───── THE DATA

/-- READ-STATUS answers the section named, read whole when the command is taken, and changes nothing: GENERAL, SWEEP, CONTACTOR, UPDATE,
CAPTURE, LINK and WAKE in the layout of the formats chapter, with the codes of its tables. The LINK section counts the frame's own
reservation. Any other name, or none, is refused with RANGE. -/
def Obligations.ReadStatusReplies : Prop :=
  ([Power.active, .drain, .chainSleep, .deepSleep, .wakingDark, .wakingLit].map Power.code = [0, 1, 1, 2, 3, 3] ∧
    [Protection.normal, .alert, .safeOpen].map Protection.code = [0, 1, 2] ∧
    [ContactorState.opened, .precharging, .closing, .closed, .opening, .weldCheck, .faulted].map ContactorState.code =
      [0, 1, 2, 3, 4, 5, 6] ∧
    [Engine.stopped, .running, .stopping, .waitingSync].map Engine.code = [0, 1, 2, 3] ∧
    [UpdateState.idle, .staging, .verifying, .sealed, .committing, .armed, .locked].map UpdateState.code = [0, 1, 2, 3, 4, 5, 6] ∧
    [ChainState.unnumbered, .numbering, .numbered, .mismatch].map ChainState.code = [0, 1, 2, 3] ∧
    [CloseResult.closed, .withdrawn, .cancelled, .interrupted, .timedOut, .forced].map CloseResult.code = [1, 2, 3, 4, 5, 6] ∧
    [OpenCause.request, .interrupt, .timeout, .trip].map OpenCause.code = [1, 2, 3, 4] ∧
    [OpenResult.opened, .welded, .feedbackFault].map OpenResult.code = [1, 2, 3] ∧
    [UpdateResult.none, .sealed, .rejectedStructure, .rejectedTag, .commitFailed, .activated, .aborted, .abortedTamper].map
      UpdateResult.code = [0, 1, 2, 3, 4, 5, 6, 7] ∧
    [Table.chainMap, .cellMap, .limits, .floor, .thermal, .sweep, .contactor, .watch].map Table.code = [0, 1, 2, 3, 4, 5, 6, 7] ∧
    [Program.precharge, .close, .opening, .trip].map Program.code = [0, 1, 2, 3] ∧
    [WakeSource.link, .wakeIn, .tamper, .watchLimit, .watchLost].map WakeSource.code = [1, 2, 3, 4, 5] ∧
    [TripCause.limitFloor, .limitProfile, .monitorLost, .contactorFeedback, .weld, .controllerSilence, .prechargeTimeout,
      .watchLimit].map TripCause.code = [1, 2, 3, 4, 5, 6, 7, 8] ∧
    [Reason.state, .busy, .range, .sequence, .locked, .contactors, .tamper, .safeOpen, .chain, .generation].map Reason.code =
      [1, 2, 3, 4, 5, 6, 7, 8, 9, 10] ∧
    [HoldOff.queueFull, .noRoom, .waking, .chain, .safeOpen, .badFrame].map HoldOff.code = [1, 2, 3, 4, 5, 6]) ∧
  ∀ s : State, Accepting s →
    let flag (b : Bool) (i : Nat) : Byte := if b then byteOf (2 ^ i) else 0
    let answers (rest : List Byte) (b : Byte) (contents : List Byte) : Prop :=
      exec (.readStatus (b :: rest)) s = .next (replied 0x02 (.done (b :: contents) false) (closed s))
    let latches : Byte := flag s.update.tamperLatch 0 ||| flag s.update.floorLock 1
    let three (t : Triple) : Byte := flag t.pos 0 ||| flag t.neg 1 ||| flag t.pre 2
    let time (t : Option Nat) : List Byte := match t with
      | none => [0xFF, 0xFF]
      | some n => halfBytes (halfOf n)
    let slot (i : Option Image) : List Byte := match i with
      | none => [0, 0, 0, 0, 0]
      | some i => 1 :: wordBytes i.generation
    let q := s.sequencer
    let u := s.update
    (∀ rest : List Byte,
      answers rest 0
        ([s.power.power.code, s.protection.state.code, q.state.code, s.sweep.engine.code] ++ wordBytes s.sweep.number ++
          wordBytes (live s).generation ++
          [byteOf s.evaluator.profile.val,
            match s.evaluator.pendingProfile with
            | none => 0xFF
            | some p => byteOf p.val,
            u.state.code, s.chain.state.code, byteOf s.chain.enumRecord.count,
            flag s.arbiter.maskForward 0 ||| flag s.arbiter.maskSweep 1, byteOf s.capture.stack.length, latches]) ∧
      answers rest 1
        ([s.sweep.engine.code] ++ wordBytes s.sweep.number ++
          match s.sweep.last with
          | none => List.replicate 11 0
          | some r =>
            [1] ++ wordBytes r.number ++ wordBytes r.generation ++
              [byteOf r.profile.val,
                flag r.flags.overrun 0 ||| flag r.flags.convertHeld 1 ||| flag r.flags.deferred 2 ||| flag r.flags.mirrorGap 3 |||
                  flag r.flags.disturbed 4 ||| flag r.flags.syncLost 5 ||| flag r.flags.sumChecked 6 ||| flag r.flags.sumMismatch 7]) ∧
      answers rest 2
        ([q.state.code, three q.drive, three q.feedback,
            flag q.closePending 0 ||| flag q.openPending 1 ||| flag q.deferTimer.isSome 2] ++
          (match q.lastClose with
            | none => List.replicate 7 0
            | some r => [r.result.code] ++ time r.prechargeMs ++ wordBytes r.sweep) ++
          match q.lastOpen with
          | none => List.replicate 8 0
          | some r =>
            [r.sequence.cause.code ||| flag r.sequence.underLoad 7, r.result.code] ++ time r.sequence.deferMs ++ wordBytes r.sweep) ∧
      answers rest 3
        ([u.state.code] ++
          (match u.stage with
            | none => [0, 0, 0, 0]
            | some g => wordBytes g.image.generation) ++ [u.lastResult.code] ++
          (match u.rejected with
            | none => [0xFF, 0xFF, 0xFF]
            | some (t, i) => byteOf t.code :: halfBytes (halfOf i)) ++
          [byteOf u.mismatches,
            match s.tables.liveSlot with
            | none => 0
            | some .a => 1
            | some .b => 2] ++ slot s.tables.slotA ++ slot s.tables.slotB ++ [latches]) ∧
      answers rest 4
        ([byteOf s.capture.stack.length] ++
          (s.capture.stack.map fun c => (c.program.code ||| flag c.ended 7) :: halfBytes c.id).flatten ++
          [flag s.capture.pendingSet.precharge.isSome 0 ||| flag s.capture.pendingSet.close.isSome 1 |||
              flag s.capture.pendingSet.opening.isSome 2 ||| flag s.capture.pendingSet.trip.isSome 3,
            byteOf s.capture.buffer.length] ++ halfBytes s.capture.nextId) ∧
      answers rest 5
        ([byteOf s.link.forward.length, byteOf s.link.upstream.length, byteOf (s.link.reserved + 1), byteOf (freeCount s - 1)] ++
          halfBytes s.notice.pending ++ halfBytes s.notice.enable ++ halfBytes s.notice.map) ∧
      answers rest 6
        ([s.power.power.code,
            match s.power.record.first with
            | none => 0
            | some w => w.code] ++ halfBytes s.power.record.cycles ++ wordBytes s.power.record.seconds)) ∧
    (∀ (b : Byte) (rest : List Byte), 6 < b.toNat →
      exec (.readStatus (b :: rest)) s = .next (replied 0x02 (.refused .range []) (closed s))) ∧
    exec (.readStatus []) s = .next (replied 0x02 (.refused .range []) (closed s))

/-- READ-EVENTS answers the channel, its request set and the pending set as they stood, and clears the flags of that set and the
channel's notice-owed mark; the other channel keeps its set; any other value is refused with RANGE.
SET-EVENTS replaces the enable set and the channel map, changes no pending flag, and sets or clears the notice-owed mark of a
channel as its request set becomes non-empty or empty; ALERT_OUT follows the new URGENT request set. A payload too short for the two
sets is refused with RANGE. Bit 15 of each set, which names no source, is stored as 0 (the model's choice, log 25). -/
def Obligations.ReadEventsAndSetEvents : Prop :=
  (∀ (b : Byte) (rest : List Byte) (s : State), Accepting s →
    (b = 0 →
      let set := s.notice.pending &&& s.notice.enable &&& s.notice.map
      exec (.readEvents (b :: rest)) s =
        .next (replied 0x03 (.done (0 :: halfBytes set ++ halfBytes s.notice.pending) false)
          { closed s with
            notice :=
              { s.notice with
                pending := s.notice.pending &&& ~~~set
                owedUrgent := false
                owedRoutine :=
                  if s.notice.pending &&& s.notice.enable &&& ~~~s.notice.map = 0 then false else s.notice.owedRoutine } })) ∧
    (b = 1 →
      let set := s.notice.pending &&& s.notice.enable &&& ~~~s.notice.map
      exec (.readEvents (b :: rest)) s =
        .next (replied 0x03 (.done (1 :: halfBytes set ++ halfBytes s.notice.pending) false)
          { closed s with
            notice :=
              { s.notice with
                pending := s.notice.pending &&& ~~~set
                owedRoutine := false
                owedUrgent :=
                  if s.notice.pending &&& s.notice.enable &&& s.notice.map = 0 then false else s.notice.owedUrgent } })) ∧
    (1 < b.toNat → exec (.readEvents (b :: rest)) s = .next (replied 0x03 (.refused .range []) (closed s))) ∧
    exec (.readEvents []) s = .next (replied 0x03 (.refused .range []) (closed s))) ∧
  (∀ (a b c d : Byte) (rest : List Byte) (s : State), Accepting s →
    let enable : Half := (a ++ b) &&& 0x7FFF
    let map : Half := (c ++ d) &&& 0x7FFF
    let set (e m : Half) : Half := s.notice.pending &&& e &&& m
    let mark (old : Bool) (before now : Half) : Bool := if now = 0 then false else if before = 0 then true else old
    ∃ n : NoticeUnit, n.pending = s.notice.pending ∧ n.enable = enable ∧ n.map = map ∧
      n.owedUrgent = mark s.notice.owedUrgent (set s.notice.enable s.notice.map) (set enable map) ∧
      n.owedRoutine = mark s.notice.owedRoutine (set s.notice.enable (~~~s.notice.map)) (set enable (~~~map)) ∧
      exec (.setEvents (a :: b :: c :: d :: rest)) s = .next (replied 0x04 .ok { closed s with notice := n }) ∧
      (alertOut { closed s with notice := n } = true ↔ set enable map ≠ 0)) ∧
  ∀ (p : List Byte) (s : State), Accepting s → p.length < 4 →
    exec (.setEvents p) s = .next (replied 0x04 (.refused .range []) (closed s))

──────────

• [DESCRIPTION OF THE TASK]
In the material above, transcribe exactly the lines beginning at the one with "some .a => 1" and ending at the one with "answers rest 5", both included.

• [RESULT]
            | some .a => 1
            | some .b => 2] ++ slot s.tables.slotA ++ slot s.tables.slotB ++ [latches]) ∧
      answers rest 4
        ([byteOf s.capture.stack.length] ++
          (s.capture.stack.map fun c => (c.program.code ||| flag c.ended 7) :: halfBytes c.id).flatten ++
          [flag s.capture.pendingSet.precharge.isSome 0 ||| flag s.capture.pendingSet.close.isSome 1 |||
              flag s.capture.pendingSet.opening.isSome 2 ||| flag s.capture.pendingSet.trip.isSome 3,
            byteOf s.capture.buffer.length] ++ halfBytes s.capture.nextId) ∧
      answers rest 5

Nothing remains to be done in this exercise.